**What the exercise asks**: Retype the data exactly, leaving nothing out.

[Collected data]

-- ==== Sys2Proof/Machine/Seq.lean ====
section
/-! DEFINITION. The stable sequencer at an instruction boundary: what must be settled before a stall's next instruction,
entry or idle step, the code it runs, holds, breakpoints and halts (R20, R22, R29, R31, R33, R38, R39, R89, R95 – R97, R149,
R152, R313, R523 – R527, R535). -/
namespace Sys2Proof.Machine

/-- The modes in which stalls execute (R479). -/
def stallsExecute : Mode → Bool
  | .serve | .serveDegraded | .conformance => true
  | _ => false

/-- Bytes of the register space. -/
def State.regBytes (s : State) (off : Nat) : Nat → Bytes
  | 0 => []
  | n + 1 => BitVec.ofNat 8 (field (getQ s.regs (off / 8)).toNat (8 * (off % 8)) 8) :: State.regBytes s (off + 1) n

/-- Where set `set` of a slot lies in the decode RAM (R108). -/
def setBase (slot set : Nat) : Nat := 0x108000 + 65536 * slot + 0x800 * set

/-- Opcode entry u of a set, and micro-op j (R108). -/
def State.uEntry (s : State) (slot set u : Nat) : UEntry := UEntry.ofBytes (s.regBytes (setBase slot set + 32 * u) 32)
def State.uMicro (s : State) (slot set j : Nat) : Nat := s.reg64 (setBase slot set + 0x100 + 8 * j)

/-- A program word of a title; unbacked addresses read 0xFFFF (R53). -/
def progWord (prog : Bytes) (a : Nat) : Nat := if 2 * a + 1 < prog.length then leAt prog (2 * a) 2 else 0xFFFF

/-- What a stall executes on its slot (R53, R105, R108). -/
def State.codeOf (s : State) (st : Stall) (slot : Nat) : Code :=
  let t := s.title? st.title
  { fetch := progWord ((t.map (·.prog)).getD []), cart := (t.map (·.cart)).getD []
    ucs := fun u => if st.ucset < 16 then some (s.uEntry slot st.ucset u) else none
    uop := fun j => s.uMicro slot st.ucset j }

/-- The media image and save size of a stall's title (R306). -/
def State.devsOf (s : State) (st : Stall) : Devs :=
  { media := ((s.title? st.title).map (·.media)).getD [], save := ((s.title? st.title).map (·.save)).getD 0 }

/-- A slot whose cores and raster unit run: ACTIVE, RESTORING or DRAINING (R137). -/
def slotRuns (s : State) (slot : Nat) : Bool :=
  let v := s.get (atSlot STB_STATE_STATE slot)
  v == 1 || v == 3 || v == 5

/-- A stall that exists, with the running slot that carries it, in a mode in which stalls execute, while its accesses are translated and
served (R383; log entry 102). -/
def State.live (s : State) (k : Nat) : Option (Stall × Nat) :=
  if stallsExecute s.mode && s.memServes && s.get MEM_CTL_XLAT == 1 then
    match s.stall? k, s.slotOf k with
    | some st, some slot => if slotRuns s slot then some (st, slot) else none
    | _, _ => none
  else none

/-! ### Sources computed from ticks (R20) -/

/-- The assertion tick of the next line match not yet performed, with its LMIE. -/
def lmPending (st : Stall) : Option (Nat × Bool) :=
  match st.src.lmDue with
  | x :: _ => some x
  | [] => (lmNext st st.src.lmFrom).map fun x => (x, lmie st)

/-- The next SND tick not yet performed. -/
def sndPending (st : Stall) : Option Nat :=
  match st.src.sndDue with
  | x :: _ => some x
  | [] => sndNext st st.src.sndFrom

/-- The next expiry of timer n not yet performed. -/
def tmrPending (st : Stall) (n : Nat) : Option Nat :=
  let t := st.src.tmr n
  match t.due with
  | x :: _ => some x
  | [] => if bitAt (st.word (aTCTL n)) 0 then some t.next else none

/-- An assertion tick lies at or below a tick. -/
def dueBy (o : Option Nat) (t : Nat) : Bool := match o with | some x => decide (x ≤ t) | none => false

/-- Some source computed from ticks is to be taken at this boundary (R20). -/
def sourcesDue (st : Stall) : Bool :=
  decide (vblTick st.cls st.src.vblFrame ≤ st.tick) || dueBy ((lmPending st).map (·.1)) st.tick || dueBy (sndPending st) st.tick ||
    dueBy (tmrPending st 0) st.tick || dueBy (tmrPending st 1) st.tick

/-- The next log entry of a replay is due, and is of a kind (R43). -/
def replayDue (st : Stall) (kind : Nat) : Bool :=
  match st.replayLog with
  | x :: _ => decide (x.tick ≤ st.tick) && x.kind == kind && (kind == 0 || st.cpu.lock == 0)
  | [] => false

/-- A placed stall reset takes effect at this boundary (R38). -/
def resetDue (st : Stall) : Bool := (dueBy st.resetAt.head? st.tick && st.cpu.lock == 0) || replayDue st 2

/-- A latched input or delivery becomes visible by this boundary; a locked sequence defers deliveries (R35, R89). -/
def latchedDue (st : Stall) : Bool :=
  replayDue st 0 || replayDue st 1 || st.latched.any fun x => decide (x.bound ≤ st.tick) && (!x.link || st.cpu.lock == 0)

/-- A checkpoint is to be taken at this boundary (R39). -/
def ckptDue (st : Stall) : Bool := decide (st.ckptBound ≤ st.tick) && st.cpu.lock == 0

/-- The sequencer runs the stall in lockstep (R33, R532). -/
def lockstep (s : State) (st : Stall) : Bool := decide (s.mode = .conformance) || bitAt (st.word 0x21080A) 1

/-- Bytes in use of a ring by its write and read offsets. -/
def ringUsed (wr rd size : Nat) : Nat := if rd ≤ wr then wr - rd else size - rd + wr

/-- A signature record finds room in the signature ring (R535). -/
def sigRoom (s : State) : Bool :=
  let size := s.get CNF_SIG_SIZE_VALUE
  decide (ringUsed (s.get CNF_SIG_WR_VALUE) (s.get CNF_SIG_RD_VALUE) size + 32 < size)

/-- The hold at the first boundary of a frame while the signature ring lacks room (R535). -/
def sigHeld (s : State) (st : Stall) : Bool :=
  decide (s.mode = .conformance) && !sigRoom s && decide (0 < st.last) &&
    frameOf st.cls st.tick != frameOf st.cls (st.last - 1)

/-- No reset, checkpoint, source or hold of this boundary is outstanding. -/
def boundaryOpen (s : State) (st : Stall) : Bool :=
  !resetDue st && !ckptDue st && !sourcesDue st && (!lockstep s st || rasterReached st st.tick) && !sigHeld s st && !dueBy st.replayTo st.tick

/-- Nothing that belongs to this boundary is outstanding: reset, inputs, deliveries, checkpoint, sources, HOD_CMD writes. -/
def boundaryClear (s : State) (st : Stall) : Bool :=
  boundaryOpen s st && !latchedDue st && st.subs.all fun x => x.cmds.isEmpty

/-- No agent access falls before tick `nextEnd` (R26, R89, R313). -/
def agentsClear (st : Stall) (nextEnd : Nat) : Bool :=
  (upto 8).all fun i => !subDue st nextEnd i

**Exercise solution**:
-- ==== Sys2Proof/Machine/Seq.lean ====
section
/-! DEFINITION. The stable sequencer at an instruction boundary: what must be settled before a stall's next instruction,
entry or idle step, the code it runs, holds, breakpoints and halts (R20, R22, R29, R31, R33, R38, R39, R89, R95 – R97, R149,
R152, R313, R523 – R527, R535). -/
namespace Sys2Proof.Machine

/-- The modes in which stalls execute (R479). -/
def stallsExecute : Mode → Bool
  | .serve | .serveDegraded | .conformance => true
  | _ => false

/-- Bytes of the register space. -/
def State.regBytes (s : State) (off : Nat) : Nat → Bytes
  | 0 => []
  | n + 1 => BitVec.ofNat 8 (field (getQ s.regs (off / 8)).toNat (8 * (off % 8)) 8) :: State.regBytes s (off + 1) n

/-- Where set `set` of a slot lies in the decode RAM (R108). -/
def setBase (slot set : Nat) : Nat := 0x108000 + 65536 * slot + 0x800 * set

/-- Opcode entry u of a set, and micro-op j (R108). -/
def State.uEntry (s : State) (slot set u : Nat) : UEntry := UEntry.ofBytes (s.regBytes (setBase slot set + 32 * u) 32)
def State.uMicro (s : State) (slot set j : Nat) : Nat := s.reg64 (setBase slot set + 0x100 + 8 * j)

/-- A program word of a title; unbacked addresses read 0xFFFF (R53). -/
def progWord (prog : Bytes) (a : Nat) : Nat := if 2 * a + 1 < prog.length then leAt prog (2 * a) 2 else 0xFFFF

/-- What a stall executes on its slot (R53, R105, R108). -/
def State.codeOf (s : State) (st : Stall) (slot : Nat) : Code :=
  let t := s.title? st.title
  { fetch := progWord ((t.map (·.prog)).getD []), cart := (t.map (·.cart)).getD []
    ucs := fun u => if st.ucset < 16 then some (s.uEntry slot st.ucset u) else none
    uop := fun j => s.uMicro slot st.ucset j }

/-- The media image and save size of a stall's title (R306). -/
def State.devsOf (s : State) (st : Stall) : Devs :=
  { media := ((s.title? st.title).map (·.media)).getD [], save := ((s.title? st.title).map (·.save)).getD 0 }

/-- A slot whose cores and raster unit run: ACTIVE, RESTORING or DRAINING (R137). -/
def slotRuns (s : State) (slot : Nat) : Bool :=
  let v := s.get (atSlot STB_STATE_STATE slot)
  v == 1 || v == 3 || v == 5

/-- A stall that exists, with the running slot that carries it, in a mode in which stalls execute, while its accesses are translated and
served (R383; log entry 102). -/
def State.live (s : State) (k : Nat) : Option (Stall × Nat) :=
  if stallsExecute s.mode && s.memServes && s.get MEM_CTL_XLAT == 1 then
    match s.stall? k, s.slotOf k with
    | some st, some slot => if slotRuns s slot then some (st, slot) else none
    | _, _ => none
  else none

/-! ### Sources computed from ticks (R20) -/

/-- The assertion tick of the next line match not yet performed, with its LMIE. -/
def lmPending (st : Stall) : Option (Nat × Bool) :=
  match st.src.lmDue with
  | x :: _ => some x
  | [] => (lmNext st st.src.lmFrom).map fun x => (x, lmie st)

/-- The next SND tick not yet performed. -/
def sndPending (st : Stall) : Option Nat :=
  match st.src.sndDue with
  | x :: _ => some x
  | [] => sndNext st st.src.sndFrom

/-- The next expiry of timer n not yet performed. -/
def tmrPending (st : Stall) (n : Nat) : Option Nat :=
  let t := st.src.tmr n
  match t.due with
  | x :: _ => some x
  | [] => if bitAt (st.word (aTCTL n)) 0 then some t.next else none

/-- An assertion tick lies at or below a tick. -/
def dueBy (o : Option Nat) (t : Nat) : Bool := match o with | some x => decide (x ≤ t) | none => false

/-- Some source computed from ticks is to be taken at this boundary (R20). -/
def sourcesDue (st : Stall) : Bool :=
  decide (vblTick st.cls st.src.vblFrame ≤ st.tick) || dueBy ((lmPending st).map (·.1)) st.tick || dueBy (sndPending st) st.tick ||
    dueBy (tmrPending st 0) st.tick || dueBy (tmrPending st 1) st.tick

/-- The next log entry of a replay is due, and is of a kind (R43). -/
def replayDue (st : Stall) (kind : Nat) : Bool :=
  match st.replayLog with
  | x :: _ => decide (x.tick ≤ st.tick) && x.kind == kind && (kind == 0 || st.cpu.lock == 0)
  | [] => false

/-- A placed stall reset takes effect at this boundary (R38). -/
def resetDue (st : Stall) : Bool := (dueBy st.resetAt.head? st.tick && st.cpu.lock == 0) || replayDue st 2

/-- A latched input or delivery becomes visible by this boundary; a locked sequence defers deliveries (R35, R89). -/
def latchedDue (st : Stall) : Bool :=
  replayDue st 0 || replayDue st 1 || st.latched.any fun x => decide (x.bound ≤ st.tick) && (!x.link || st.cpu.lock == 0)

/-- A checkpoint is to be taken at this boundary (R39). -/
def ckptDue (st : Stall) : Bool := decide (st.ckptBound ≤ st.tick) && st.cpu.lock == 0

/-- The sequencer runs the stall in lockstep (R33, R532). -/
def lockstep (s : State) (st : Stall) : Bool := decide (s.mode = .conformance) || bitAt (st.word 0x21080A) 1

/-- Bytes in use of a ring by its write and read offsets. -/
def ringUsed (wr rd size : Nat) : Nat := if rd ≤ wr then wr - rd else size - rd + wr

/-- A signature record finds room in the signature ring (R535). -/
def sigRoom (s : State) : Bool :=
  let size := s.get CNF_SIG_SIZE_VALUE
  decide (ringUsed (s.get CNF_SIG_WR_VALUE) (s.get CNF_SIG_RD_VALUE) size + 32 < size)

/-- The hold at the first boundary of a frame while the signature ring lacks room (R535). -/
def sigHeld (s : State) (st : Stall) : Bool :=
  decide (s.mode = .conformance) && !sigRoom s && decide (0 < st.last) &&
    frameOf st.cls st.tick != frameOf st.cls (st.last - 1)

/-- No reset, checkpoint, source or hold of this boundary is outstanding. -/
def boundaryOpen (s : State) (st : Stall) : Bool :=
  !resetDue st && !ckptDue st && !sourcesDue st && (!lockstep s st || rasterReached st st.tick) && !sigHeld s st && !dueBy st.replayTo st.tick

/-- Nothing that belongs to this boundary is outstanding: reset, inputs, deliveries, checkpoint, sources, HOD_CMD writes. -/
def boundaryClear (s : State) (st : Stall) : Bool :=
  boundaryOpen s st && !latchedDue st && st.subs.all fun x => x.cmds.isEmpty

/-- No agent access falls before tick `nextEnd` (R26, R89, R313). -/
def agentsClear (st : Stall) (nextEnd : Nat) : Bool :=
  (upto 8).all fun i => !subDue st nextEnd i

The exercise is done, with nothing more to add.